Solving Israel’s “Lawfare” Problem

When we think of the threats and challenges Israel faces, we typically focus on physical dangers, like Iran and Islamic terrorism.  In reality, however, the difficulties confronting the Jewish state are far more varied, and the methods employed against it more sophisticated.  Beyond the traditional military dilemma, Israel is subjected to a plethora of sustained and powerful attempts to defame and delegitimize it in courts of law and court of public opinion, not least of which is the BDS Movement – Boycott, Divestment, and Sanctions – which not only target Israeli interests and Israeli products but even Israel’s supporters around the world.

The Lawyer Gap

These ongoing assaults on Israel’s right to exist take advantage of the country’s lack of qualified international lawyers.  That’s not to say, of course, that Israel suffers from a dearth of lawyers.  But considering the efforts both within Israel and abroad to harm and inhibit the Jewish state via lawfare, the need for high quality English-speaking lawyers interested in and capable of working either for state bodies or pro-Israel NGOs is beyond Israel’s domestic supply.  The resulting lawyer gap has left Israel insufficiently defended from slander and economic harassment.
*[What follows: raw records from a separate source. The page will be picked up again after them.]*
-- ==== Sys2Proof/Machine/Ops.lean ====
section
/-! DEFINITION. The named operations every meaning is built from: register writes, the region memory
(spec 20_memory.md R50, R61, R65), one request on the region port (40_region_ops.md R100 to R105, R241),
responses (30_encoding.md R88), raising an error kind (60_exceptions.md R201: this hardware's exception
entry, R211; there is no return operation, R212) and reset (70_reset_and_hazards.md R230, R236), the only
way out of FAULT. -/

namespace Sys2Proof.Machine

/-! ### Register writes -/

/-- `crc <- v` (R21). -/
def State.setCrc (s : State) (v : Word) : State :=
  { s with crc := v, written := { s.written with crc := true } }

/-- `rec <- v` (R22). -/
def State.setRecord (s : State) (v : Record) : State :=
  { s with record := v, written := { s.written with record := true } }

/-- `img <- v` (R23). -/
def State.setImg (s : State) (v : List Byte) : State :=
  { s with img := v, written := { s.written with img := true } }

/-- `ptr <- v` (R25). -/
def State.setPtr (s : State) (v : BitVec 16) : State :=
  { s with ptr := v, written := { s.written with ptr := true } }

/-- `seq <- v` (R15, R26). -/
def State.setSeq (s : State) (v : Seq) : State := { s with seq := v }

/-- A read of a register, `wasWritten` saying whether anything has written it since reset: R38's fault of
the test is recorded and the read goes on (log entry 7). -/
def State.noteRead (s : State) (wasWritten : Bool) : State :=
  { s with testFault := s.testFault || !wasWritten }

/-! ### Responses -/

/-- A response of the CRC, codec or region port (R88); these are not stored by CORE (R36). -/
def State.reply (s : State) (r : Response) : State := { s with resp := some r }

/-- A response of the store port, which writes `status`, `rlen` and `rdata` (R28, R29, R88). -/
def State.respond (s : State) (k : Kind) (rlen : BitVec 4) (rdata : List Byte) : State :=
  { s with status := k, rlen := rlen, rdata := rdata, resp := some (.store k rlen rdata) }

/-- The answer of every outcome but a successful read: the kind, no data (R29, R201). -/
def State.respondEmpty (s : State) (k : Kind) : State := s.respond k 0 (rep 0x00 8)

/-- `raise <Kind>` (R201): the response with the kind and no data, `seq` to IDLE, or for HardwareFault
`seq` to FAULT and `fault` set; everything else stays. -/
def State.raise (s : State) (k : Kind) : State :=
  match k with
  | .hardwareFault => { s.respondEmpty .hardwareFault with seq := .fault, fault := true }
  | .ok => { s.respondEmpty .ok with seq := .idle }
  | .invalidLength => { s.respondEmpty .invalidLength with seq := .idle }
  | .notFound => { s.respondEmpty .notFound with seq := .idle }
  | .corrupt => { s.respondEmpty .corrupt with seq := .idle }
  | .illegalRequest => { s.respondEmpty .illegalRequest with seq := .idle }

/-! ### The region -/

/-- One byte of the region; an unlisted offset is erased (R32, R40; log entry 15). -/
def Memory.read (m : Memory) (a : Nat) : Byte :=
  match m with
  | [] => erasedByte
  | c :: rest => if c.1 = a then c.2 else Memory.read rest a

/-- The entry list with one cell in front, unless it holds the erased byte. -/
def Memory.cons (a : Nat) (b : Byte) (m : Memory) : Memory :=
  if b = erasedByte then m else (a, b) :: m

/-- Overwrite one byte (R65), keeping the canonical form. -/
def Memory.write (m : Memory) (a : Nat) (b : Byte) : Memory :=
  match m with
  | [] => Memory.cons a b []
  | c :: rest =>
    if a < c.1 then Memory.cons a b (c :: rest)
    else if a = c.1 then Memory.cons a b rest
    else c :: Memory.write rest a b

/-- `rgn[off .. off + n)` (R100). -/
def Memory.readBytes (m : Memory) (off : Nat) : Nat → List Byte
  | 0 => []
  | n + 1 => m.read off :: Memory.readBytes m (off + 1) n

/-- `rgn[off + k] <- bytes[k]` for each `k` in order (R101). -/
def Memory.program (m : Memory) (off : Nat) : List Byte → Memory
  | [] => m
  | b :: bs => Memory.program (m.write off b) (off + 1) bs

/-- The region after a request that succeeds (R100 to R102). -/
def RgnRequest.apply (q : RgnRequest) (m : Memory) : Memory :=
  m.program q.off q.newBytes

/-- The region after a program or erase that fails or is cut off: each byte of the range old or new
(R105, R236). A read has no new bytes, so it changes nothing. -/
def RgnRequest.applyPartial (q : RgnRequest) (draw : Nat) (m : Memory) : Memory :=
  m.program q.off (mixBytes draw (m.readBytes q.off q.newBytes.length) q.newBytes)

/-- `data` of a successful request: the bytes read, none for a program or erase (R88, R100). -/
def RgnRequest.data (q : RgnRequest) (m : Memory) : List Byte :=
  match q with
  | .read off cnt => m.readBytes off cnt
  | .prog _ _ => []
  | .erase _ _ => []

/-- What the requester on the region port receives. -/
inductive RgnAnswer where
  | ok (data : List Byte)
  | fail
  | never

/-- The platform's answer to the next in-range request: the oldest one still to come; a platform with
none left never fails, the reference behaviour (R104; log entry 9). -/
def State.nextAnswer (s : State) : Answer := s.answers.headD .ok

/-- The platform has answered once. -/
def State.popAnswer (s : State) : State := { s with answers := s.answers.tail }

/-- `rgn <- m`, by the region port alone (R32). -/
def State.setRgn (s : State) (m : Memory) : State := { s with rgn := m }

/-- A request stays between its request and its response: there is no response (R34, R241). -/
def State.await (s : State) (q : RgnRequest) : State := { s with inflight := some q, resp := none }

/-- The answer an in-range request gets: `ok` when it asks for no byte (R103), else the platform's (R104). -/
def State.answerTo (s : State) (q : RgnRequest) : Answer := if q.cnt = 0 then .ok else s.nextAnswer

/-- One request on the region port (R100 to R105): out of range it fails and changes nothing; in range
it gets its answer. DESIGN CHOICE: every in-range request takes one entry of `answers`, a request of no
bytes too, which does not look at it (log entry 31). -/
def regionPort (q : RgnRequest) (s : State) : RgnAnswer × State :=
  if q.inRange s.cfg then
    match s.answerTo q with
    | .ok => (.ok (q.data s.rgn), s.popAnswer.setRgn (q.apply s.rgn))
    | .fail draw => (.fail, s.popAnswer.setRgn (q.applyPartial draw s.rgn))
    | .never => (.never, s.popAnswer.await q)
  else (.fail, s)

/-! ### Reset -/

/-- Reset or power loss, at any moment (R230, R220): the control and response registers take the values
of R40, the registers R40 leaves unspecified the values of log entries 3 to 6, the region keeps its
bytes except that the range of a request in flight is a per-byte mix (R236); a running command is
abandoned without a response. -/
def State.resetBy (s : State) (draw : Nat) : State :=
  { s with
    crc := 0xFFFFFFFF
    record := s.cfg.erasedRecord
    img := s.cfg.erasedImg
    ptr := BitVec.ofNat 16 s.cfg.recordCount
    seq := .idle
    fault := false
    status := .ok
    rlen := 0
    rdata := rep 0x00 8
    rgn := match s.inflight with
      | none => s.rgn
      | some q => q.applyPartial draw s.rgn
    inflight := none
    resp := none
    trace := []
    written := { crc := false, record := false, img := false, ptr := false } }

end Sys2Proof.Machine
end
Attracting English-speaking lawyers capable of navigating complex matters of international law is hardly straightforward.  Some NGOs try to recruit native English-speaking lawyers, but those already settled into a successful practice are rarely willing to change careers midstream.  There are, however, alternatives bolstering the ranks of Israel’s Anglo lawyers.

Immigrant Lawyers for a Nation of Immigrants

Perhaps the most promising new development is the opening of a bilingual Hebrew-English LLB program in Israel’s College of Law and Business (CLB).  Targeting oversea students and Anglo immigrants, the bilingual LLB enables new arrivals to ease their way into Israeli law school – and society – taking the baby steps approach to integration and education in Hebrew.  The three and a half year degree track begins with a full year of English-only instruction, along with a comprehensive Hebrew language Ulpan class to help participants build a solid foundation in Israel’s native tongue.  Ulpan studies are bolstered by language tutors, giving students the support they need.

Arguably the most crucial element of the CLB bilingual degree program, however, is the sense of community it helps to foster amongst students.  Since the program is designed and marketed specifically for English-speakers, immigrants and overseas students they share the experience of adapting to a new environment and a new language.  Professors take their students’ unfamiliarity with Hebrew into account, and special consideration is given with tests and papers, allowing students to complete much of the work in English.

Supply and demand

Of course the CLB’s bilingual LLB program isn’t directed particularly towards those with an interest in working in international law or serving NGOs or government agencies, and graduates from the CLB go on to work in the many fields of law available. In fact, 90% of all CLB graduates enjoy relevant job placement within the first year.  The importance of the new LLB for native English-speakers lies in its ability to significantly increase the overall supply of Anglo lawyers in Israel.  Fluency in English is a valuable commodity for lawyers in Israel, and without a general rise in the supply of such lawyers, too many of those few in the system get snatched up by high-paying firms in the business sector, leaving little for NGOs and agencies working on Israel’s behalf.  With schools like CLB helping Anglo’s enter the world of Israeli law, they not only help immigrants open doors to more careers but also give Israeli causes a fighting chance.